-- ==== Sys2Proof/Machine/Nvm.lean ====
section
/-! DEFINITION. The eMRAM controller (protection, wear), the retention buffer and the xSPI port (R271, R277, R288). -/

namespace Sys2Proof.Machine

/-! Wear and the retention buffer. -/

/-- Show the dirty lines and their peak. -/
def Part.showDirty (p : Part) : Part :=
  let n := p.cyc.dirty.length
  let r := Reg.CYC_DIRTY
  ((p.setFld r 0 13 n).setFld r 16 13 (max n (p.fld r 16 13))).setFld Reg.NVM_STAT 0 13 n

/-- The oldest dirty line is written back to eMRAM (R288). -/
def Part.writeBack (p : Part) : Part :=
  match p.cyc.dirty with
  | [] => p
  | l :: ls => (({ p with cyc := { p.cyc with dirty := ls } }).wearRange (64 * l) 64).showDirty

/-- RETENTION_WRITEBACK. -/
def execRetentionWriteback (s : State) := s.run (·.writeBack)

/-- Retained data (Table 1.11). -/
def inRetained (a : Nat) : Bool := 0x21800000 ≤ a && a < 0x22000000

/-- A store makes a line dirty; with 4096 lines dirty a store to another one waits until one has been written back, and
is counted (R288). A line of the area being changed is marked where it has been copied (R295). -/
def Part.dirtyLine (p : Part) (l : Nat) : Part :=
  let p := match p.cyc.change with
    | some c =>
      let a := 0x21800000 / 64 + (if p.bit Reg.CYC_STAT 26 then 49152 else 0)
      if l < a || a + 49152 ≤ l || c.marked.contains l then p
      else
        let n := c.marked.length + 1
        ({ p with cyc := { p.cyc with change := some { c with marked := l :: c.marked } } }).setFld Reg.CYC_CHGSTAT 0 16 n
    | none => p
  if p.cyc.dirty.contains l then p
  else
    let p := if 4096 ≤ p.cyc.dirty.length then
        ((p.countSat Reg.CYC_STALLS 0 32).raise Reg.CYC_EVT 0).writeBack
      else p
    ({ p with cyc := { p.cyc with dirty := p.cyc.dirty ++ [l] } }).showDirty

/-- A store to retained data passes through the buffer; reads see it at once. -/
def Part.retain (p : Part) (a : Nat) (bs : List Byte) : Part :=
  let p := p.storeBytes a bs
  p.each (List.range ((a + bs.length + 63) / 64 - a / 64)) (fun p i => p.dirtyLine (a / 64 + i))

/-! Protection. -/

/-- The bit of NVM_WPROT that covers an address (Table 9.13). -/
def protBit (a : Nat) : Option Nat :=
  if a < 0x20800000 then some 0
  else if a < 0x21000000 then some 1
  else if a < 0x21200000 then some 2
  else if a < 0x21400000 then some 3
  else if a < 0x21800000 then some 4
  else if a < 0x22000000 then none
  else if a < 0x23C00000 then some 7
  else if a < 0x23D00000 then some 5
  else if a < 0x23D10000 then some 6
  else none

/-- Whether the cyclic runtime runs an image: RUN, PRECOPY or SWITCH. -/
def Part.cycRuns (p : Part) : Bool :=
  let st := p.fld Reg.CYC_STAT 28 4
  st = 1 || st = 2 || st = 3

/-- Whether the protection of a bit is in force (R277): its NVM_WPROT bit, the areas that are always protected, the slot of
the running cyclic image, and the slot of a running figure. -/
def Part.protInForce (p : Part) (i : Nat) : Bool :=
  p.bit Reg.NVM_WPROT i || i = 4 || i = 5 || i = 6
    || (p.cycRuns && i = (if p.bit Reg.CYC_STAT 25 then 1 else 0))
    || (([Grp.A, Grp.B] : List Grp).any (fun g => p.groupRuns g && i = 2 + (p.cg g).slot))

/-- Whether a write to an eMRAM address is refused. The areas that are always protected open for the two writes that the
spec asks of a user: the owner key before it is enrolled (R426), and the firmware where the part remains in the boot ROM
(R425). -/
def Part.emramProtected (p : Part) (a : Nat) : Bool :=
  let key := 0x23C10000 ≤ a && a < 0x23C10000 + 2592 && p.trust.ownerFuse.isNone
  let fw := 0x21400000 ≤ a && a < 0x21800000 && p.clk.romOnly
  (protBit a).any p.protInForce && !key && !fw

/-- The first address of a range whose write is refused. -/
def Part.protectedAt (p : Part) (a n : Nat) : Option Nat := ((List.range n).map (a + ·)).find? p.emramProtected

/-- A refused write sets WPREF and records its address. -/
def Part.protRefuse (p : Part) (a : Nat) : Part := (p.raise Reg.NVM_EVT 3).setPair Reg.NVM_WPADDR_LO a

/-- EMRAM_PROTECTED_WRITE: a write to a protected area is ignored. -/
def execEmramProtectedWrite (addr : Addr) (s : State) :=
  s.run (fun p => p.when (inEmram addr.toNat && p.emramProtected addr.toNat) (·.protRefuse addr.toNat))

/-- A write into eMRAM by an initiator: one that touches a protected area is ignored as a whole. -/
def Part.emramWrite (p : Part) (a : Nat) (bs : List Byte) : Part :=
  match p.protectedAt a bs.length with
  | some b => p.protRefuse b
  | none => if inRetained a then p.retain a bs else (p.storeBytes a bs).wearRange a bs.length

/-! The xSPI port. -/

/-- A write of NVM_XCMD with GO: the command is sent with its address and data; while one is in progress another is
ignored. -/
def Part.xspiCommand (p : Part) (v : Word) : Part :=
  if !bitAt v 31 || p.bit Reg.NVM_XSTAT 31 then p
  else
    let ws := (List.range 16).map (fun k => p.reg (Reg.NVM_XDATA k))
    let p := { p with core := { p.core with xcmd := some (v, p.reg Reg.NVM_XADDR, ws) } }
    (p.setBit Reg.NVM_XSTAT 31 true).setBit Reg.NVM_STAT 29 true

/-- XSPI_COMMAND. -/
def execXspiCommand (v : Word) (s : State) := s.run (·.xspiCommand v)

/-- XSPI_COMMAND_DONE: data read by the command stands in NVM_XDATA, and XDONE or XERR is set. -/
def execXspiCommandDone (ok : Bool) (status : Byte) (data : List Word) (s : State) :=
  s.run (fun p =>
    match p.core.xcmd with
    | none => p
    | some (v, _, _) =>
      let p := { p with core := { p.core with xcmd := none } }
      let p := ((p.setBit Reg.NVM_XSTAT 31 false).setBit Reg.NVM_XSTAT 30 (!ok)).setFld Reg.NVM_XSTAT 0 8 status.toNat
      let p := p.setBit Reg.NVM_STAT 29 false
      let n := (bits v 16 6 + 4) / 4
      let p := if bitAt v 30 then p
        else p.each (data.take n).zipIdx (fun p e => p.setReg (Reg.NVM_XDATA e.2) e.1)
      p.raise Reg.NVM_EVT (if ok then 0 else 2))

/-- Commit check of NVM: DIV = 0 is refused with 0x01, a clear of NVM_WPROT bit 4, 5 or 6 with 0x10. -/
def nvmCheck (val : Nat → Word) : Option (Nat × Nat) :=
  if bits (val Reg.NVM_WPROT) 4 3 ≠ 7 then some (0x10, Reg.NVM_WPROT)
  else if bits (val Reg.NVM_XCFG) 16 8 = 0 then some (1, Reg.NVM_XCFG)
  else none

end Sys2Proof.Machine
end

* YOUR ASSIGNMENT *
Scan the entries above. Copy each line that has the string "wearRange".

* EXPECTED ANSWER *
  | l :: ls => (({ p with cyc := { p.cyc with dirty := ls } }).wearRange (64 * l) 64).showDirty
  | none => if inRetained a then p.retain a bs else (p.storeBytes a bs).wearRange a bs.length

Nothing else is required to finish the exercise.